Les frondeurs du e-commerce poursuivent leur conquête de notre quotidien tandis que les géants de la distribution, éternels retardataires, resserrent l’écart en rachetant des pure-players. Pendant ce temps, le bilan décevant des soldes révèle une perte de pertinence face aux ventes flash en ligne. L’évolution de la consommation floute la limite entre commerce digital et physique. Ce remue-ménage pousse les grands acteurs et les start-ups émergentes à repenser leur business model à 360 °. On fait le point cette lame de fond qui aujourd’hui casse à la surface.

Serait-ce une révolution ?

Voilà 10 ans que l’on nous assure la disparition des boutiques physiques face à la montée en flèche du e-commerce. Mais en 2018 les espaces de vente flambant neufs fleurissent et les pop-up stores poussent comme des champignons. Grands preneurs de risques calculés, les pure-players tels que Le Slip Français, Spartoo, Sézane, made.com et La Redoute ont transformé l’essai.

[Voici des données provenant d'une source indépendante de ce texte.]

/-- Step (3) of NOTE_ON: the allocation, else one steal of the first Releasing voice in slot order and one retry; the victim
is freed without being silenced, whatever its channel and type (R178). And when NOTE_ON is refused, and with what: an operand
out of range; no Free slot, and then nothing is stolen; no channel (R172, R272). A victim whose handle is not allocated, which
only the hazard of R311 brings about, is unbound all the same and the allocation retried: the model's reading of R311
(DEDUCED, log 10). -/
def Obligations.NoteOnObtainsChannel : Prop :=
  (∀ (t : ChType) (s : State),
    (∀ h s1, allocate cvs t s = .ok (h, s1) → allocOrSteal cvs t s = (some h, s1))
    ∧ (∀ e, allocate cvs t s = .error e →
      ((∀ k : SlotId, s.slot[k].lchan = none ∨ s.slot[k].releasing = false) → allocOrSteal cvs t s = (none, s))
      ∧ (∀ (v : SlotId) (h : Handle), s.slot[v].lchan = some h → s.slot[v].releasing = true →
        (∀ j : SlotId, j < v → s.slot[j].lchan = none ∨ s.slot[j].releasing = false) →
        (∀ h' s1, allocate cvs t (s.stolen v h) = .ok (h', s1) → allocOrSteal cvs t s = (some h', s1))
        ∧ (∀ e', allocate cvs t (s.stolen v h) = .error e' → allocOrSteal cvs t s = (none, s.stolen v h)))))
  ∧ ∀ (s : State) (a b v : Byte),
    (15 < a.toNat ∨ 127 < b.toNat ∨ 127 < v.toNat → exec (.noteOn a b v) s = .next (s.answer .outOfRange 0xFF))
    ∧ (a.toNat ≤ 15 → b.toNat ≤ 127 → v.toNat ≤ 127 →
      ((∀ k : SlotId, s.slot[k].lchan ≠ none) → exec (.noteOn a b v) s = .next (s.answer .resourceExhausted 0xFF))
      ∧ (∀ (m : MidiId) (s1 : State), a.toNat = m.val → (∃ k : SlotId, s.slot[k].lchan = none) →
        allocOrSteal cvs s.patch[m].ctype s = (none, s1) →
        exec (.noteOn a b v) s = .next (s1.answer .resourceExhausted 0xFF)))

/-- NOTE_OFF, ALL_NOTES_OFF and SUSTAIN_PEDAL. With the pedal up a matching voice gets its key-off and becomes Releasing, with
the pedal down its `sustained` bit; a pedal value below 64 releases the voices whose bit is set. A key-off on a handle that
is not allocated is skipped (R177, R179, R221, R223, R311). -/
def Obligations.NotesReleased : Prop :=
  ∀ (s : State) (a : Byte) (m : MidiId), a.toNat = m.val →
    (∀ (b : Byte) (note : BitVec 7) (sel : Slot → Bool), b.toNat = note.toNat → sel = (fun x => x.note == note) →
      (s.patch[m].pedal = false → exec (.noteOff a b) s =
        .next (((s.keyedOff (heldHandles s m sel)).mapSlots (chosen m sel) Slot.released).answer .ok
          (BitVec.ofNat 8 (voicesOf s m sel).length)))
      ∧ (s.patch[m].pedal = true → exec (.noteOff a b) s =
        .next ((s.mapSlots (chosen m sel) (fun x => { x with sustained := true })).answer .ok
          (BitVec.ofNat 8 (voicesOf s m sel).length))))
    ∧ (∀ (c : Byte) (sel : Slot → Bool), c.toNat ≤ 127 → sel = (fun _ => true) →
      (s.patch[m].pedal = false → exec (.ctrlAllNotesOff a c) s =
        .next (((s.keyedOff (heldHandles s m sel)).mapSlots (chosen m sel) Slot.released).answer .ok 0))
      ∧ (s.patch[m].pedal = true → exec (.ctrlAllNotesOff a c) s =
        .next ((s.mapSlots (chosen m sel) (fun x => { x with sustained := true })).answer .ok 0)))
    ∧ (∀ (c : Byte) (sel : Slot → Bool), c.toNat ≤ 127 → sel = (fun x => x.sustained) →
      (64 ≤ c.toNat → exec (.ctrlSustainPedal a c) s =
        .next (State.answer { s with patch := s.patch.set m { s.patch[m] with pedal := true } } .ok 0))
      ∧ (c.toNat < 64 → exec (.ctrlSustainPedal a c) s =
        .next ((State.mapSlots (State.keyedOff { s with patch := s.patch.set m { s.patch[m] with pedal := false } }
          (heldHandles s m sel)) (chosen m sel) Slot.released).answer .ok 0)))
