theorem setOp {f h i v s t} (hs : P s) (e : Machine.setOp cfg f h i v s = .ok t) : P t := by
  simp only [Machine.setOp] at e
  repeat' split at e
  all_goals first | exact (not_ok e).elim | obtain rfl := ok_eq e
  exact H.field _ _ _ _ hs

theorem setOutput {h v s t} (hs : P s) (e : Machine.setOutput cfg h v s = .ok t) : P t := by
  simp only [Machine.setOutput] at e
  repeat' split at e
  all_goals first | exact (not_ok e).elim | obtain rfl := ok_eq e
  · exact H.conn _ _ _ (fun _ => ⟨rfl, rfl, rfl⟩) (H.conn _ _ _ (fun _ => ⟨rfl, rfl, rfl⟩) hs)
  · exact H.conn _ _ _ (fun _ => ⟨rfl, rfl, rfl⟩) hs

theorem setFeedback {h v s t} (hs : P s) (e : Machine.setFeedback cfg h v s = .ok t) : P t := by
  simp only [Machine.setFeedback] at e
  repeat' split at e
  all_goals first | exact (not_ok e).elim | obtain rfl := ok_eq e
  exact H.conn _ _ _ (fun _ => ⟨rfl, rfl, rfl⟩) hs

theorem setAlgorithm {h v s t} (hs : P s) (e : Machine.setAlgorithm cfg h v s = .ok t) : P t := by
  simp only [Machine.setAlgorithm] at e
  repeat' split at e
  all_goals first | exact (not_ok e).elim | obtain rfl := ok_eq e
  · exact H.conn _ _ _ (fun _ => ⟨rfl, rfl, rfl⟩) hs
  · exact H.conn _ _ _ (fun _ => ⟨rfl, rfl, rfl⟩) hs
  · exact H.conn _ _ _ (fun _ => ⟨rfl, rfl, rfl⟩) (H.conn _ _ _ (fun _ => ⟨rfl, rfl, rfl⟩) hs)

theorem setAtten {k h i s} (hs : P s) : P (Machine.setAtten cfg k h i s) := Keeps.attempt hs fun _ e => H.setOp hs e

theorem programChannel {h p s} (hs : P s) : P (Machine.programChannel cfg h p s) := by
  cases hc : ctypeOf s h with
  | fourOp =>
    rw [programChannel_fourOp hc]
    exact H.conn _ _ _ (fun _ => ⟨rfl, rfl, rfl⟩) (H.conn _ _ _ (fun _ => ⟨rfl, rfl, rfl⟩) hs)
  | null => simpa [Machine.programChannel, hc] using hs
  | _ =>
    simp only [Machine.programChannel, hc]
    exact H.conn _ _ _ (fun _ => ⟨rfl, rfl, rfl⟩) hs

theorem programOperator {k h i s} (hs : P s) : P (Machine.programOperator cfg k h i s) := by
  simp only [Machine.programOperator]
  split
  · exact hs
  · exact H.program _ _ _ hs

theorem forceSilence {k h s} (hs : P s) : P (Machine.forceSilence cfg k h s) := by
  simp only [Machine.forceSilence, unbind]
  apply H.slot
  have h1 : P (Machine.attempt (Machine.setKey cfg false h) s) := Keeps.attempt hs fun _ e => H.setKey hs e
  have h2 : P (forOpIndices cfg h (fun i t => Machine.attempt (Machine.setOp cfg .rr h i 15)
      (Machine.attempt (Machine.setOp cfg .tl h i 63) t)) (Machine.attempt (Machine.setKey cfg false h) s)) := by
    refine forOp_induct (P := P) (fun i t ht => ?_) h1
    have h3 : P (Machine.attempt (Machine.setOp cfg .tl h i 63) t) := Keeps.attempt ht fun _ e => H.setOp ht e
    exact Keeps.attempt h3 fun _ e => H.setOp h3 e
  have h3 := Keeps.attempt (p := Machine.setFreq cfg h 0) h2 fun _ e => H.setFreq h2 e
  exact Keeps.attempt h3 fun _ e => H.free _ _ _ h3 e

theorem releaseVoice {k h s} (hs : P s) : P (Machine.releaseVoice cfg k h s) :=
  H.slot _ _ _ (Keeps.attempt hs fun _ e => H.setKey hs e)

theorem stopVoice {k h s} (hs : P s) : P (Machine.stopVoice cfg k h s) := by
  simp only [Machine.stopVoice]
  split
  · exact H.slot _ _ _ hs
  · exact H.releaseVoice hs

theorem stealVoice {v s} (hs : P s) : P (Machine.stealVoice v s) := by
  simp only [Machine.stealVoice]
  split
  · exact hs
  · exact H.slot _ _ _ (Keeps.attempt hs fun _ e => H.free _ _ _ hs e)

theorem startVoice {k m note vel h s} (hs : P s) : P (Machine.startVoice cfg k m note vel h s) := by
  simp only [Machine.startVoice]
  have h1 := H.programChannel (h := h) (p := (s.updSlot k fun _ => boundSlot m note vel h).patch[m])
    (H.slot s k (fun _ => boundSlot m note vel h) hs)
  have h2 := forOp_induct (cfg := cfg) (P := P) (h := h) (body := fun i t => Machine.programOperator cfg k h i t)
    (fun _ _ ht => H.programOperator ht) h1
  refine Keeps.attempt (Keeps.attempt h2 fun _ e => H.setFreq h2 e) fun _ e => H.setKey ?_ e
  exact Keeps.attempt h2 fun _ e => H.setFreq h2 e

theorem allocOrSteal (ha : KeepsAlloc cfg P) {t s} (hs : P s) : P (Machine.allocOrSteal cfg t s).2 := by
  simp only [Machine.allocOrSteal]
  split
  · exact ha _ _ _ _ hs (by assumption)
  · split
    · exact hs
    · split
      · exact ha _ _ _ _ (H.stealVoice hs) (by assumption)
      · exact H.stealVoice hs

omit H in
theorem forVoices {m : MidiId} {body : SlotId → Handle → State → State} (hb : ∀ k h t, P t → P (body k h t)) {s}
    (hs : P s) : P (Machine.forVoices m body s) := visit_induct (P := P) (fun k h t ht _ _ => hb k h t ht) hs

theorem ctrlCommand {a c : Byte} {body : MidiId → BitVec 7 → State → Except Code State} {s t}
    (hb : ∀ m v u, body m v s = .ok u → P u) (hs : P s) (h : Machine.ctrlCommand a c body s = .next t) : P t := by
  simp only [Machine.ctrlCommand] at h
  split at h
  · split at h
    · exact H.complete (hb _ _ _ (by assumption)) h
    · exact H.refuse hs h
  · exact H.refuse hs h

theorem opCtrl {w put p a i c s t} (hs : P s) (h : Machine.opCtrl cfg w put p a i c s = .next t) : P t := by
  refine H.ctrlCommand (fun m v u e => ?_) hs h
  obtain rfl := ok_eq e
  refine Keeps.forVoices (fun k h t ht => ?_) (H.patch _ _ _ hs)
  simp only [OpApply.run]
  split
  · cases p with
    | setter f => exact Keeps.attempt ht fun _ e => H.setOp ht e
    | attenuation => exact H.setAtten ht
    | gated f =>
      dsimp only
      split
      · exact Keeps.attempt ht fun _ e => H.setOp ht e
      · exact ht
  · exact ht

theorem serviceVoice {d k h s} (hs : P s) : P (Machine.serviceVoice cfg d k h s).1 := by
  have h1 : P (advanceDuration cfg d k s) := H.slot _ _ _ hs
  have h2 : P (startLfo cfg k h (advanceDuration cfg d k s)) := by
    simp only [startLfo]
    split
    · refine H.slot _ _ _ (forOp_induct (P := P) (fun i t ht => ?_) h1)
      simp only [applyLfo]
      split
      · split
        · exact ht
        · exact H.lfo _ _ _ _ ht
      · exact ht
    · exact h1
  have h3 : ∀ u, P u → P (slowestRate cfg h u).2 := by
    intro u hu
    simp only [slowestRate]
    split
    · exact H.draw _ hu
    · exact hu
  simp only [Machine.serviceVoice, releaseTimer]
  split
  · split
    · exact H.forceSilence (h3 _ (H.slot _ _ _ h2))
    · exact h3 _ (H.slot _ _ _ h2)
  · exact h2

theorem withHandle {n p s t} (hp : ∀ h u, p h s = .ok u → P u) (hs : P s) (e : Machine.withHandle n p s = .next t) : P t := by
  simp only [Machine.withHandle] at e
  split at e
  · exact H.refuse hs e
  · exact H.replyBool hs (hp _) e

/-- The controllers. -/
theorem ctrlProgram {a c s t} (hs : P s) (h : execCtrlProgram a c s cfg = .next t) : P t := by
  refine H.ctrlCommand (fun m v u e => ?_) hs h
  split at e
  · exact (not_ok e).elim
  · obtain rfl := ok_eq e
    exact H.patch _ _ _ (Keeps.forVoices (fun _ _ _ ht => H.forceSilence ht) hs)

theorem ctrlVolume {a c s t} (hs : P s) (h : execCtrlVolume a c s cfg = .next t) : P t := by
  refine H.ctrlCommand (fun m v u e => ?_) hs h
  obtain rfl := ok_eq e
  refine Keeps.forVoices (fun k h t ht => forOp_induct (P := P) (fun i u hu => ?_) ht) (H.patch _ _ _ hs)
  split
  · exact H.setAtten hu
  · exact hu

theorem ctrlAlgorithm {a c s t} (hs : P s) (h : execCtrlAlgorithm a c s cfg = .next t) : P t := by
  refine H.ctrlCommand (fun m v u e => ?_) hs h
  split at e
  · exact (not_ok e).elim
  · obtain rfl := ok_eq e
    refine Keeps.forVoices (fun k h t ht => forOp_induct (P := P) (fun i u hu => H.setAtten hu) ?_) (H.patch _ _ _ hs)
    exact Keeps.attempt ht fun _ e => H.setAlgorithm ht e

theorem ctrlFeedback {a c s t} (hs : P s) (h : execCtrlFeedback a c s cfg = .next t) : P t := by
  refine H.ctrlCommand (fun m v u e => ?_) hs h
  obtain rfl := ok_eq e
  exact Keeps.forVoices (fun k h t ht => Keeps.attempt ht fun _ e => H.setFeedback ht e) (H.patch _ _ _ hs)

theorem ctrlOutput {a c s t} (hs : P s) (h : execCtrlOutput a c s cfg = .next t) : P t := by
  refine H.ctrlCommand (fun m v u e => ?_) hs h
  obtain rfl := ok_eq e
  exact Keeps.forVoices (fun k h t ht => Keeps.attempt ht fun _ e => H.setOutput ht e) (H.patch _ _ _ hs)

theorem ctrlLfoDelay {a c s t} (hs : P s) (h : execCtrlLfoDelay a c s = .next t) : P t := by
  refine H.ctrlCommand (fun m v u e => ?_) hs h
  obtain rfl := ok_eq e
  exact H.patch _ _ _ hs

theorem ctrlSustainPedal {a c s t} (hs : P s) (h : execCtrlSustainPedal a c s cfg = .next t) : P t := by
  refine H.ctrlCommand (fun m v u e => ?_) hs h
  split at e
  · obtain rfl := ok_eq e
    exact H.patch _ _ _ hs
  · obtain rfl := ok_eq e
    exact visit_induct (P := P) (fun k h t ht _ _ => H.releaseVoice ht) (H.patch _ _ _ hs)

theorem ctrlAllSoundOff {a c s t} (hs : P s) (h : execCtrlAllSoundOff a c s cfg = .next t) : P t := by
  refine H.ctrlCommand (fun m v u e => ?_) hs h
  obtain rfl := ok_eq e
  exact Keeps.forVoices (fun _ _ _ ht => H.forceSilence ht) hs

theorem ctrlAllNotesOff {a c s t} (hs : P s) (h : execCtrlAllNotesOff a c s cfg = .next t) : P t := by
  refine H.ctrlCommand (fun m v u e => ?_) hs h
  obtain rfl := ok_eq e
  exact Keeps.forVoices (fun _ _ _ ht => H.stopVoice ht) hs

theorem ctrl {a b c s t} (hs : P s) (h : execCtrl a b c s cfg = .next t) : P t := by
  simp only [execCtrl] at h
  split at h
  · exact H.ctrlProgram hs h
  · exact H.ctrlVolume hs h
  · exact H.ctrlAlgorithm hs h
  · exact H.ctrlFeedback hs h
  · exact H.ctrlOutput hs h
  · exact H.ctrlLfoDelay hs h
  iterate 13 exact H.opCtrl hs h
  · exact H.ctrlSustainPedal hs h
  · exact H.ctrlAllSoundOff hs h
  · exact H.ctrlAllNotesOff hs h
  · exact H.refuse hs h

Car malgré le coût d’un commerce en physique, celui-ci leur donne un vrai coup d’accélérateur.

« Le magasin permet d’apporter une dimension humaine et de renforcer la qualité de services proposés aux clients ». Philippe Berlan, DGA du Groupe La Redoute

La déshumanisation serait donc hors-jeu, au contraire nous en revenons au fondement du commerce : l’expérience client. Les Millenials affirment vouloir continuer de se rendre en boutique, mais à condition que l’expérience en vaille la peine. Ouf, voilà de quoi se réjouir ! Le client redevient roi, souverain autour duquel la technologie ne manquera pas de graviter. Ceci est donc une révolution, mais pas celle que vous pensez !

L’expérience, le cocktail gagnant

Dans un marché saturé, le passage en magasin se doit d’être un événement unique et inégalable. Avoir pignon sur rue, c’est l’occasion de compléter l’expérience en ligne et de remettre du sens. On parle alors de « customer journey » ou de parcours client, un terme originaire du digital. Ce voyage se doit d’être initiatique, surprenant, fun ; mémorable en somme.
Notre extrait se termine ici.